神経堤細胞(NCC)は、背側神経管に由来し、開発脊椎動物の胚全体で広範囲に移動し、一過性および多能細胞集団である。末梢グリアおよびニューロンを提供することに加えて、NCCはメラノサイトだけでなく、頭蓋顔面骨格の大部分を生成します。 NCC遊走および分化は、神経管に沿った軸方向の原点と地域の異なる細胞外の合図への曝露との組み合わせによって制御される。細胞外のリガンドのような貢献は、腸神経系(ENS)、ローカルに(特に)を制御する神経核の複雑な相互接続されたネットワーク腸の筋肉の動きや腸の運動を形成する際に特に顕著である。尾ファッションに吻側に – – 将来の腸の全長にENSのほとんどが植民地化するために長い旅に着手するNCCの小さな初期プールに由来している。知られているいくつかのシグナル伝達経路のうち、腸NCCのコロニー形成に影響を与え、GDNF / RETシグナル伝達は、最も重要なものとして認識されている。確かに、消化管間葉によるRETリガンドGDNFの時空間的に制御された分泌は、胚性腸へと内誘引およびRET発現腸NCCの指導のために主に責任があります。ここでは、GDNFを含む様々な成長因子の存在下で腸溶性NCC移行電位の正確な定量化を可能にする蛍光標識されたNCCを有するトランスジェニックマウス系統を利用して、ex vivoでの細胞遊走アッセイを記載している。

Introduction

神経堤細胞(NCC)は、胚発生の間に多くのデリバティブを形成している脊椎動物に特有の過渡的な細胞型である。この細胞集団は、非神経外胚葉1に隣接して、神経板の境界で生じる。神経胚形成の間に、神経板の曲げ成形神経管の背側縁に沿って、NCCが配置されます。 NCCは、その後分離し、離れて神経管からの移行、上皮間葉転移を受ける。 NCCは、彼らが全体の腸管神経系(ENS)、腸の壁に埋め込まれた神経の神経節の相互接続されたネットワークを形成し、消化管を含む様々な胚の構造を、植民地化。最近2,3日のように、多くの遺伝子がこの複雑な構造の開発に携わってきました。

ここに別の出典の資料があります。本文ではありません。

-- ==== Sys2Proof/Machine/Discard.lean ====
section
/-!
DEFINITION. Sys2Proof/Machine/Discard.lean: completion records in ring order (R115, R121), and the discard of a scope:
DISCARDED records (R126 to R129), clerks and requests (R532, R681), windows and readers (R656, R657), seal and flush
(R378 to R382), and what a discard does to steps, plans and snapshots (R390, R728, R925).
-/

namespace Sys2Proof.Machine

/-! ### Records (R115 to R123, R958) -/

/-- The status and DETAIL with which the oldest docket of a ring completes, and what its completion changes (R700 to
R710); `none` while its record is not ready. -/
def Dev.recordOf (d : Dev) (x : Docket) : Option (Nat × Nat × Dev) :=
  match x.stage with
  | .ended st det =>
    if x.opcode = 2 ∧ (st = St.OK ∨ st = St.TIER_ERROR) then
      (d.runOutcome x st det).map (fun o => (o.1, o.2, d.completeRun x o.1))
    else some (st, det, match x.total with
      | some s => d.latchTotal s.1 s.2
      | none => d)
  | _ => none

/-- Does the record of a SNAPSHOT that has run wait to be written (R1095)? -/
def Dev.snapUnrecorded (d : Dev) : Bool := (d.ring deviceRing).q.any (fun x => x.opcode == 8 && x.began && x.stage != .begun)

/-- The capture point of a SNAPSHOT that becomes the oldest (R912), once the one before it has its record (R915, R1095). -/
def Dev.setPoint (d : Dev) (t : Nat) : Dev := match d.snaps with
  | [] => d
  | x :: rest =>
    if x.point.isSome ∨ d.snapUnrecorded then d
    else { d with snaps := { x with point := some (if d.between then d.boundaries else d.boundaries + 1), heldAt := t } :: rest }

/-- A step boundary that is the capture point of the oldest SNAPSHOT begins its hold (R912, R913); with no SNAPSHOT in execution it
begins the one that AUTO_PEND asks for (R929). -/
def Dev.noteBoundary (d : Dev) (t : Nat) : Dev := match d.snaps with
  | [] =>
    if d.flag P.snapshot F.SN_STAT.AUTO_PEND && !d.snapUnrecorded && decide (d.rd P.snapshot F.SN_CTL.AUTO_GAP ≤ d.capGap) &&
        d.kill.isNone && !d.noService then
      { d.wr P.snapshot F.SN_STAT.AUTO_PEND 0 with pr.autoDue := some t }
    else d
  | x :: rest => if x.point = some d.boundaries ∧ !x.capturing ∧ !x.captured then { d with snaps := { x with heldAt := t } :: rest } else d

/-- Does a record of DISCARDED wait on a ring? -/
def Ring.discardWaits (r : Ring) : Bool := r.q.any (fun x => match x.stage with
  | .ended st _ => st == St.DISCARDED
  | _ => false)

/-- R129: a ring of a discard is STOPPED once its DISCARDED records are written. A KILL turns records that still wait on a full
ring into KILLED: whether the discard's stop is still owed the spec does not say; DESIGN CHOICE, log entry 107: it is, at the
next record, also after a RESTART. -/
def Dev.settleStop (d : Dev) (k : Nat) : Dev :=
  let r := d.ring k
  if r.stopping ∧ !r.discardWaits then (d.putRing k { r with stopping := false }).wr (P.ring k) F.DK_RING_STAT.STOPPED 1 else d

/-- COMPLETION_WRITE: the record of the oldest docket of ring `k`, when it is ready, the host link is up and there is
room. -/
def Dev.recordNext (d : Dev) (t k : Nat) : Dev :=
  match (d.ring k).q with
  | [] => d
  | x :: rest =>
    match d.recordOf x with
    | none => d
    | some (st, det, d') =>
      if !d.hostUp then d
      else if d.cplFull k then d.raiseBit (P.ring k) F.DK_RING_STAT.CPL_FULL 0
      else
        let d' := if d'.boundaries > d.boundaries then d'.noteBoundary t else d'
        ((d'.putRing k { d'.ring k with q := rest }).writeRecord t k x.seq st x.tag det x.irq).settleStop k |> fun d => if x.opcode = 8 then d.setPoint t else d

/-- Every record of ring `k` that can be written. -/
def Dev.writeRecords (d : Dev) (t k : Nat) : Nat → Dev
  | 0 => d
  | fuel + 1 =>
    let e := d.recordNext t k
    if (e.ring k).q.length < (d.ring k).q.length then e.writeRecords t k fuel else e

/-! ### The dockets of a ring -/

/-- Where the docket with index `n` of ring `k` stands: near tier or host memory, and its address (DK_RING_BASE). DESIGN
CHOICE, log entry 87: R104 binds the host, and a base that breaks it is used as it stands: BASE × 4096 + index × 64. -/
def Dev.ringSlot (d : Dev) (k n : Nat) : Bool × Nat :=
  let p := P.ring k
  (d.flag p F.DK_RING_BASE.LOC, d.rd p F.DK_RING_BASE.BASE * 4096 + n % 2 ^ d.rd p F.DK_RING_CFG.LOG2_SIZE * 64)

/-- The TAG of a docket that was announced and not fetched, which is all that R127 and R52 read of it; where that read
fails, the spec gives the record no TAG: a free value (log entry 82). -/
def Dev.tagBytes (d : Dev) (k n : Nat) : List Byte × Dev :=
  let a := d.ringSlot k n
  match d.controlBytes a.1 (a.2 + 8) 8 with
  | .ok bs => (bs, d)
  | .error _ => d.freeBytes 8

/-- The next announced docket ends unfetched with a status: its record names EXPECT_SEQ, and HEAD and EXPECT_SEQ advance
by one (R52, R127). -/
def Dev.endUnfetched (d : Dev) (k status detail : Nat) : Dev :=
  let r := d.ring k
  let seq := d.rd (P.ring k) F.DK_RING_CTL.EXPECT_SEQ
  let tag := d.tagBytes k r.headN
  let d := tag.2
  let x : Docket := { n := r.headN, bytes := List.replicate 8 0 ++ tag.1, seqOf := some seq, snap := [], stage := .ended status detail }
  (d.putRing k { r with headN := r.headN + 1, q := r.q ++ [x] }).wr (P.ring k) F.DK_RING_CTL.EXPECT_SEQ (seq + 1)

ENSのほとんどは( つまり、将来の後脳/脊髄の境界付近)迷走神経管からのNCC発信の小さなプールに由来している4。これらの神経前駆細胞は、マウスでは胎生(E)9.0を中心に前腸に到達してから、全体胚性腸にコロニーを形成するのに約e15.0までの消化管間葉内で尾側に移行します。結腸の神経前駆細胞の小サブセットはまた、最大盲腸4と反対方向に後方腸に侵入仙骨NCCによって提供される。迷走神経と仙骨の両方NCCは、ENSの完全な形成を確実にするために、複数の移行、増殖、生存および分化を促進する手がかりが必要になります。 GDNF(グリア細胞由来神経栄養因子)、エンドセリン-3、ニューロトロフィン3、BMPは(骨形成タンパク質)、ネトリン:この点では、動物モデル – – 特に遺伝子改変マウスは、いくつかの不可欠な細胞外リガンドの同定に尽力されてきただけでなく、ソニックとインディアンヘッジホッグ(ShhおよびIhhは)5月10日 。これらのうち、(トランスフェクション中に再配列)チロシンキナーゼ膜貫通受容体を介したシグナル伝達RET GDNFは番目として認識される胚性腸へと内魅力とNCCの指導のための電子の最も重要な経路。 GDNFは消化管間葉から分泌され、RET 11,12を表現腸NCCに直接化学誘引である時空間的に制御rosrrocaudal勾配を形成している。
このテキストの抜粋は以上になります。